My original argument, contrary to Brownell’s reading, was never solely about the qualifications of the Chief Justice’s son. Indeed, precedent exists for law students to serve as associate magistrates under supervisory authority. The crux of my analysis was:

  1. a) Did President Boakai commit a legal wrong under Article 54(c)? No.
  2. b) Did the Chief Justice breach any constitutional or statutory duty? No.
  3. c) Was the process outside the Judiciary Law (Title 17)? No.

Without evidence of a legal wrong, charges of nepotism are more political rhetoric than constitutional violation.

  1. On Judge Nancy Sammy’s Concerns

Brownell portrays the Chief Justice’s response to Judge Nancy Sammy as an attack on gender. This is a distortion.

The exchange occurred in a professional judicial forum where openness and frankness should be encouraged.

Addressing concerns directly in such a setting demonstrates transparency, not bias.

To reduce the matter to a “gender silencing” narrative trivializes the substantive legal debate and undermines the principle that arguments should be weighed on their merit, not the gender of the speaker.
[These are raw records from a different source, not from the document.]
/-! ## The messages as instructions (Logs 8, 9) -/

/-- The requests FC16 sends (R83, R84, R85, R86) and the raw chunk (R94), as the model runs them (Log 8): the operations that build and send the message, for every answer of the link; what they leave when the link takes it; a request whose checksum field is not its checksum, and a chunk that is not the selected one, is refused. -/
def Obligations.SentMessagesAreWritten : Prop :=
  ∀ s : State, s.live = true →
    (∀ (a : Byte) (p q c : Word),
      (c = crc16 [a, 0x03, hi8 p, lo8 p, hi8 q, lo8 q] →
        exec (.rhrReq a p q c) s = runAll [.encRhr a p q, .send] s) ∧
      (c ≠ crc16 [a, 0x03, hi8 p, lo8 p, hi8 q, lo8 q] →
        exec (.rhrReq a p q c) s = .refused .checksumMismatch) ∧
      (c = crc16 [a, 0x06, hi8 p, lo8 p, hi8 q, lo8 q] →
        exec (.wsrReq a p q c) s = runAll [.encWsr a p q, .send] s) ∧
      (c ≠ crc16 [a, 0x06, hi8 p, lo8 p, hi8 q, lo8 q] →
        exec (.wsrReq a p q c) s = .refused .checksumMismatch)) ∧
    exec .rd4Req s = runAll [.ldRd4, .send] s ∧
    exec .rebootReq s = runAll [.ldReboot, .send] s ∧
    (∀ d, s.session = .transferring → s.chunkIdx < nchunks s.cfg.image.length →
      (d = chunkOf s.cfg.image s.chunkIdx → exec (.chunk d) s = exec .sendchunk s) ∧
      (d ≠ chunkOf s.cfg.image s.chunkIdx → exec (.chunk d) s = .refused .notTheNextChunk)) ∧
    (s.link.nextWrite = .ok →
      (∀ (a : Byte) (p q : Word),
        exec (.rhrReq a p q (crc16 [a, 0x03, hi8 p, lo8 p, hi8 q, lo8 q])) s =
          .next { s with
            tx := { buf := s.tx.buf.writeBytes 0 (encReq a 0x03 p q), len := 8 }
            link := s.link.tookWrite (.wrote (encReq a 0x03 p q)) } ∧
        exec (.wsrReq a p q (crc16 [a, 0x06, hi8 p, lo8 p, hi8 q, lo8 q])) s =
          .next { s with
            tx := { buf := s.tx.buf.writeBytes 0 (encReq a 0x06 p q), len := 8 }
            link := s.link.tookWrite (.wrote (encReq a 0x06 p q)) }) ∧
      exec .rd4Req s =
        .next { s with
          tx := { buf := s.tx.buf.writeBytes 0 Config.frameRd4, len := 8 }
          link := s.link.tookWrite (.wrote Config.frameRd4) } ∧
      exec .rebootReq s =
        .next { s with
          tx := { buf := s.tx.buf.writeBytes 0 Config.frameReboot, len := 8 }
          link := s.link.tookWrite (.wrote Config.frameReboot) } ∧
      (s.session = .transferring → s.chunkIdx < nchunks s.cfg.image.length →
        exec (.chunk (chunkOf s.cfg.image s.chunkIdx)) s =
          .next { s with link := s.link.tookWrite (.wrote (chunkOf s.cfg.image s.chunkIdx)) }))

/-- The messages FC16 receives (R87, R89, R90, R92), as the model runs them (Log 9): a read returned exactly that message. -/
def Obligations.ReceivedMessagesEnterTheBuffer : Prop :=
  ∀ s : State, s.live = true →
    ∀ (i : Instr) (B : List Byte),
      ((∃ m x5 x6 x7 x8 x9 v c, i = .rd4Rsp m x5 x6 x7 x8 x9 v c ∧
          B = [0x01, 0x03, 0x08, hi8 m, lo8 m, x5, x6, x7, x8, x9, v, lo8 c, hi8 c]) ∨
        (∃ k, i = .rebootAck k ∧ B = [k]) ∨
        (∃ f0 f1 f2 b0 b1 b2 b3 l h x9 x10 v y,
          i = .infoRsp f0 f1 f2 (le32 b0 b1 b2 b3) (le16 l h) x9 x10 v y ∧
          B = [f0, f1, f2, b0, b1, b2, b3, l, h, x9, x10, v, y]) ∨
        (i = .okTok ∧ B = [0x4F, 0x4B]) ∨
        (∃ t0 t1 t2 t3, i = .bootTok t0 t1 t2 t3 ∧ B = [t0, t1, t2, t3]) ∨
        (∃ t0 t1 t2 t3 t4 t5, i = .readyTok t0 t1 t2 t3 t4 t5 ∧ B = [t0, t1, t2, t3, t4, t5])) →
      exec i s =
        .next { s with
          rx := { buf := Memory.ofBytes B, len := lengthReg 13 B.length, fresh := true }
          link := { s.link with calls := s.link.calls + 1, log := s.link.log ++ [.readGave B] } }
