theorem witness_DecodeEncodeAgree :
    [Instr.recv 1, .recv 13, .sendtok 2, .chunk [0x55], .chunk (List.replicate 64 0xAA),
      .rhrReq 1 0 4 0x0944, .wsrReq 1 0x0100 0x1601 0x9647,
      .rd4Rsp 0xEB15 0 0 0 0 0 0x14 0xE29E].all Instr.wellFormed = true := by decide +kernel
theorem witness_EncodeDecodeAgree :
    decode (.command [0x34, 0x02]) = .ok (.sendtok 2) ∧
    decode (.message .okTok [0x4F, 0x4B]) = .ok .okTok := by decide +kernel
theorem witness_BadCommandsAreRefused :
    (∀ op ∈ [0x03#8, 0x0F#8, 0x14#8, 0x26#8, 0x36#8, 0x45#8, 0xFF#8],
      op.toNat ∉ [0x00, 0x01, 0x02, 0x10, 0x11, 0x12, 0x13, 0x20, 0x21, 0x22, 0x23, 0x24, 0x25,
        0x30, 0x31, 0x32, 0x33, 0x34, 0x35, 0x40, 0x41, 0x42, 0x43, 0x44]) ∧
    ((start [] []).setInput [.command [0x45, 0x00]]).input = .command (0x45#8 :: [0x00#8]) :: [] ∧
    (start [] []).live = true ∧ (0#8).toNat = 0 ∧ 13 < (14#8).toNat ∧ 2 < (3#8).toNat := by
  decide +kernel
theorem witness_StepRunsDecodedInstruction :
    ((start [] []).setInput [.command [0x31, 0x0D]]).input = .command [0x31, 0x0D] :: [] ∧
    decode (.command [0x31, 0x0D]) = .ok (.recv 13) ∧ State.reset.input = [] := by decide +kernel
theorem witness_StreamingOperationsDriveTheAccumulator :
    (start [] []).live = true ∧ ((start [] []).setCrc (some 0xFFFF)).live = true ∧
    ((start [] []).setCrc (some 0xFFFF)).crc = some 0xFFFF ∧ (start [] []).crc = none ∧
    ((start [] []).raise .timeout .legacy none none).err.kind ≠ .none := by decide +kernel
theorem witness_StreamingEqualsMessageChecksum :
    (start [] []).live = true ∧ ((start [] []).setCrc (some 0xFFFF)).crc = some 0xFFFF ∧
    Instr.crcInit ∉ [Instr.crcUpd 1, .ldRd4, .crcUpd 3] ∧
    nextIs (runAll [.crcUpd 1, .ldRd4, .crcUpd 3] ((start [] []).setCrc (some 0xFFFF)))
      (fun t => decide (t.crc = some (crc16 [1, 3]))) = true := by decide +kernel
theorem witness_ChecksumResidueIsZero :
    2 ≤ ([0xFF, 0xFF] : List Byte).length ∧ crcOk [0xFF, 0xFF] = true ∧ crc16 [0xFF, 0xFF] = 0 := by
  decide +kernel
theorem witness_ChecksumIsLinear :
    ([1, 2] : List Byte).length = ([3, 4] : List Byte).length ∧
    ([3, 4] : List Byte).length = ([5, 6] : List Byte).length := by decide
theorem witness_OtherOperationsIgnoreTheAccumulator :
    Instr.ldRd4 ≠ .crcInit ∧ (∀ b, Instr.ldRd4 ≠ .crcUpd b) ∧ Instr.ldRd4 ≠ .crcGet ∧
    runs .ldRd4 (start [] []) = true := by
  refine ⟨by decide, ?_, by decide, by decide +kernel⟩
  intro b h
  cases h
theorem witness_EncodersBuildRequests : (start [] []).live = true := by decide +kernel
theorem witness_FixedFramesAreLoaded :
    (start [] []).live = true ∧ ((start [] []).raise .timeout .legacy none none).err.kind ≠ .none := by
  decide +kernel
theorem witness_EncodedFramesCarryTheirChecksum :
    [Instr.encRhr 0xFF 0xFFFF 0xFFFF, .encWsr 0 0 0, .ldRd4, .ldReboot].all
      (fun i => runs i (start [] [])) = true := by decide +kernel
theorem witness_RaiseWritesTheErrorRegisters :
    (List.replicate 13 (0#8)).length ≤ 13 ∧ ([] : List Byte).length ≤ 13 ∧
    ErrKind.protocolViolation ≠ .none := by decide
/-- A stored reply of at most 13 bytes is the reply. -/
theorem withRx_hasReply {B : List Byte} (h : B.length ≤ 13) : (withRx B).hasReply B := by
  simp [State.hasReply, withRx, Nat.min_eq_left h]
theorem witness_DecRhr4ValidatesThenExtracts :
    ((withRx []).hasReply [] ∧ (withRx []).live = true ∧ (withRx []).rx.fresh = true) ∧
    ((withRx [1]).hasReply [1] ∧ (withRx [1]).live = true ∧ (withRx [1]).rx.fresh = true ∧
      rhr4Ok [1] = false) ∧
    ((withRx (rspT30.take 12)).hasReply (rspT30.take 12) ∧ (withRx (rspT30.take 12)).live = true ∧
      (withRx (rspT30.take 12)).rx.fresh = true ∧ rhr4Ok (rspT30.take 12) = false) ∧
    ((withRx rspT30).hasReply rspT30 ∧ (withRx rspT30).live = true ∧
      (withRx rspT30).rx.fresh = true ∧ rhr4Ok rspT30 = true) :=
  ⟨⟨withRx_hasReply (by decide), by decide +kernel⟩, ⟨withRx_hasReply (by decide), by decide +kernel⟩,
    ⟨withRx_hasReply (by decide), by decide +kernel⟩, ⟨withRx_hasReply (by decide), by decide +kernel⟩⟩
theorem witness_DecAckComparesOneByte :
    ((withRx [0x5B]).hasReply [0x5B] ∧ (withRx [0x5B]).live = true ∧ (withRx [0x5B]).rx.fresh = true ∧
      [0x5B#8] = [(withRx [0x5B]).cfg.rebootAck]) ∧
    ((withRx []).hasReply [] ∧ (withRx []).live = true ∧ (withRx []).rx.fresh = true ∧
      ([] : List Byte) ≠ [(withRx []).cfg.rebootAck]) :=
  ⟨⟨withRx_hasReply (by decide), by decide +kernel⟩, ⟨withRx_hasReply (by decide), by decide +kernel⟩⟩
theorem witness_DecInfoValidatesThenExtracts :
    ((withRx []).hasReply [] ∧ (withRx []).live = true ∧ (withRx []).rx.fresh = true ∧
      (withRx []).ident.valid = false) ∧
    ((withRx (infoT51.take 12)).hasReply (infoT51.take 12) ∧ (withRx (infoT51.take 12)).live = true ∧
      (withRx (infoT51.take 12)).rx.fresh = true ∧ (withRx (infoT51.take 12)).ident.valid = false ∧
      ¬((infoT51.take 12).length = 13 ∧ (infoT51.take 12).take 3 = cfg.infoPrefix.toList)) ∧
    ((withRx infoT51).hasReply infoT51 ∧ (withRx infoT51).live = true ∧
      (withRx infoT51).rx.fresh = true ∧ (withRx infoT51).ident.valid = false ∧
      infoT51.length = 13 ∧ infoT51.take 3 = cfg.infoPrefix.toList) :=
  ⟨⟨withRx_hasReply (by decide), by decide +kernel⟩, ⟨withRx_hasReply (by decide), by decide +kernel⟩,
    ⟨withRx_hasReply (by decide), by decide +kernel⟩⟩
theorem witness_TokenComparisonsMatchWholeTokens :
    ((withRx [0x4F, 0x4B]).hasReply [0x4F, 0x4B] ∧ (withRx [0x4F, 0x4B]).live = true ∧
      (withRx [0x4F, 0x4B]).rx.fresh = true ∧ [0x4F#8, 0x4B#8] ≠ cfg.tokReady.toList) ∧
    ((withRx cfg.tokReady.toList).hasReply cfg.tokReady.toList ∧
      (withRx cfg.tokReady.toList).live = true ∧ (withRx cfg.tokReady.toList).rx.fresh = true ∧
      cfg.tokReady.toList ≠ [0x4F, 0x4B]) :=
  ⟨⟨withRx_hasReply (by decide), by decide +kernel⟩, ⟨withRx_hasReply (by decide), by decide +kernel⟩⟩
theorem witness_UnwrittenRegistersAreNotRead :
    (inState .identityKnown [] []).live = true ∧ (inState .identityKnown [] []).session = .identityKnown ∧
    (inState .identityKnown [] []).ident.valid = false ∧ (inState .identityKnown [] []).rx.fresh = false ∧
    (inState .identityKnown [] []).tx.len.val = 0 ∧ (inState .identityKnown [] []).crc = none := by
  decide +kernel
theorem witness_SendWritesTheFrame :
    ((start [] [.ok]).loadFrame Config.frameRd4).hasFrame Config.frameRd4 ∧
    ((start [] [.ok]).loadFrame Config.frameRd4).live = true ∧
    ((start [] [.ok]).loadFrame Config.frameRd4).tx.len.val ≠ 0 ∧
    ((start [] [.ok]).loadFrame Config.frameRd4).link.nextWrite = .ok ∧
    ((start [] [.ioError 3]).loadFrame Config.frameRd4).link.nextWrite = .ioError 3 ∧
    (start [] []).hasFrame [] ∧ (start [] []).tx.len.val = 0 := by
  unfold State.hasFrame
  decide +kernel
theorem witness_RecvStoresTheReply :
    (start [.bytes []] []).live = true ∧ 1 ≤ (1#8).toNat ∧ (13#8).toNat ≤ 13 ∧
    (start [.bytes []] []).link.nextRead = .bytes [] ∧
    (start [.bytes rspT30] []).link.nextRead = .bytes rspT30 ∧
    (start [.ioError] []).link.nextRead = .ioError := by decide +kernel
theorem witness_SetdlAndPause : (start [] []).live = true := by decide +kernel
theorem witness_SendtokWritesTheToken :
    (start [] [.ok]).live = true ∧ (start [] [.ok]).link.nextWrite = .ok ∧
    (start [] [.ioError 0]).link.nextWrite = .ioError 0 ∧
    (0#8) = 0 ∧ ([0x51] : List Byte) = (start [] [.ok]).cfg.tokQuery ∧
    (inState .transferring [] [.ok]).live = true ∧ (inState .transferring [] [.ok]).link.nextWrite = .ok ∧
    (2#8) = 2 ∧ ([0x53] : List Byte) = (inState .transferring [] [.ok]).cfg.tokStart ∧
    ([0x53] : List Byte) = (start [] [.ok]).cfg.tokStart ∧ 2 < (3#8).toNat := by decide +kernel
theorem witness_SendchunkWritesTheSelectedChunk :
    (inTransfer 2 [.ok]).live = true ∧ (inTransfer 2 [.ok]).session = .transferring ∧
    (inTransfer 2 [.ok]).chunkIdx < ((inTransfer 2 [.ok]).cfg.image.length + 63) / 64 ∧
    (inTransfer 2 [.ok]).link.nextWrite = .ok ∧
    (inTransfer 0 [.ioError 64]).link.nextWrite = .ioError 64 ∧
    ((inTransfer 3 []).cfg.image.length + 63) / 64 ≤ (inTransfer 3 []).chunkIdx ∧
    (start [] []).session ≠ .transferring := by decide +kernel
theorem witness_LinkFaultsRecordThePhase :
    nextIs (exec (.recv 13) (inState .rebootRequested [.ioError] []))
      (fun t => decide (t.err.kind ≠ .none)) = true ∧
    nextIs (exec (.sendtok 2) (inState .transferring [] [.ioError 0]))
      (fun t => decide (t.err.kind ≠ .none)) = true ∧
    nextIs (exec .send ((inState .bootloaderUnconfirmed [] [.ioError 8]).loadFrame Config.frameRd4))
      (fun t => decide (t.err.kind ≠ .none)) = true := by decide +kernel
theorem witness_PhDetectIsItsSequence :
    (start [.bytes []] [.ok]).live = true ∧ (start [.bytes []] [.ok]).session = .idle ∧
    (start [.bytes []] [.ok]).link.nextWrite = .ok ∧
    ((start [.bytes []] [.ok]).link.tookWrite (.wrote cfg.tokQuery)).nextRead = .bytes [] ∧
    runs .phDetect (start [.ioError] [.ok]) = true := by decide +kernel
theorem witness_PhLegacyIsItsSequence :
    (inState .legacyDetected [.bytes rspT30, .bytes [0x5B]] [.ok, .ok]).live = true ∧
    rhr4Ok rspT30 = true ∧
    (inState .legacyDetected [.bytes rspT30, .bytes [0x5B]] [.ok, .ok]).link.reads =
      .bytes rspT30 :: .bytes [cfg.rebootAck] :: [] ∧
    (inState .legacyDetected [.bytes rspT30, .bytes [0x5B]] [.ok, .ok]).link.writes = .ok :: .ok :: [] ∧
    ((inState .legacyDetected [.bytes []] [.ok]).link.tookWrite (.wrote Config.frameRd4)).nextRead =
      .bytes [] ∧
    rhr4Ok (([] : List Byte).take 13) = false ∧ rhr4Ok ((rspT30.take 12).take 13) = false := by
  decide +kernel
/-- A session with an identity and an unread info reply, and a link that answers as scripted. -/
def identifiedTwice (reads : List ReadDraw) (writes : List WriteDraw) : State :=
  { withRx infoT51 with
    session := .bootloaderConfirmed, ident := identified 60181
    link := { reads := reads, writes := writes, calls := 0, log := [] } }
  1. Comparative Jurisprudence: Lessons, Not Dictates

Brownell cites Nigeria, Ghana, Sierra Leone, and Kenya, arguing that “appearance of bias” should disqualify candidates. While persuasive in moral discourse, this line of reasoning is flawed when transplanted uncritically into Liberia.

Due Process Principle: Under Article 20(a) of the Liberian Constitution, “No person shall be deprived of life, liberty, security of the person, property, privilege or any other right except as the outcome of a hearing consistent with due process of law.”

To disqualify an individual merely for the appearance of bias without evidence of actual misconduct would violate their right to fair process and employment.

Comparative precedents may inspire reforms, but they cannot override Liberia’s binding constitutional protections.

  1. Legitimacy vs. Legality

Finally, Brownell argues that “legitimacy” must supplement legality. But legitimacy is, by its nature, subjective. What is legitimate to one group may be illegitimate to another.

Legal Positivism: As the Supreme Court of Liberia emphasized in Republic v. Korkoya (2017), legitimacy flows from compliance with law, not from shifting perceptions of fairness.

Risk of Chaos: To make judicial appointments subject to “legitimacy tests” based on public moods would destabilize governance and politicize the judiciary.

The Chief Justice cannot be said to have breached a “non-delegable duty” that does not exist in Liberian law. Unless evidence emerges of ulterior motives or personal gain, the appointments remain within the boundaries of legality.

Conclusion

Alfred Brownell’s rejoinder raises important philosophical concerns, but philosophy cannot substitute for law. The President acted within Article 54(c) of the Constitution. The Chief Justice, by recommending qualified individuals, committed no legal wrong.

The danger of Brownell’s approach is that it elevates subjective morality and perceptions above objective legality. This risks plunging our fragile democracy into governance by feelings rather than law. As Justice Minister Henry Reed Cooper once observed, “The rule of law is not the rule of sentiment.”

Therefore, while the debate on ethics in public service remains valuable, it cannot nullify constitutional prerogatives. In this case, legality prevails, and no charge of nepotism can stand.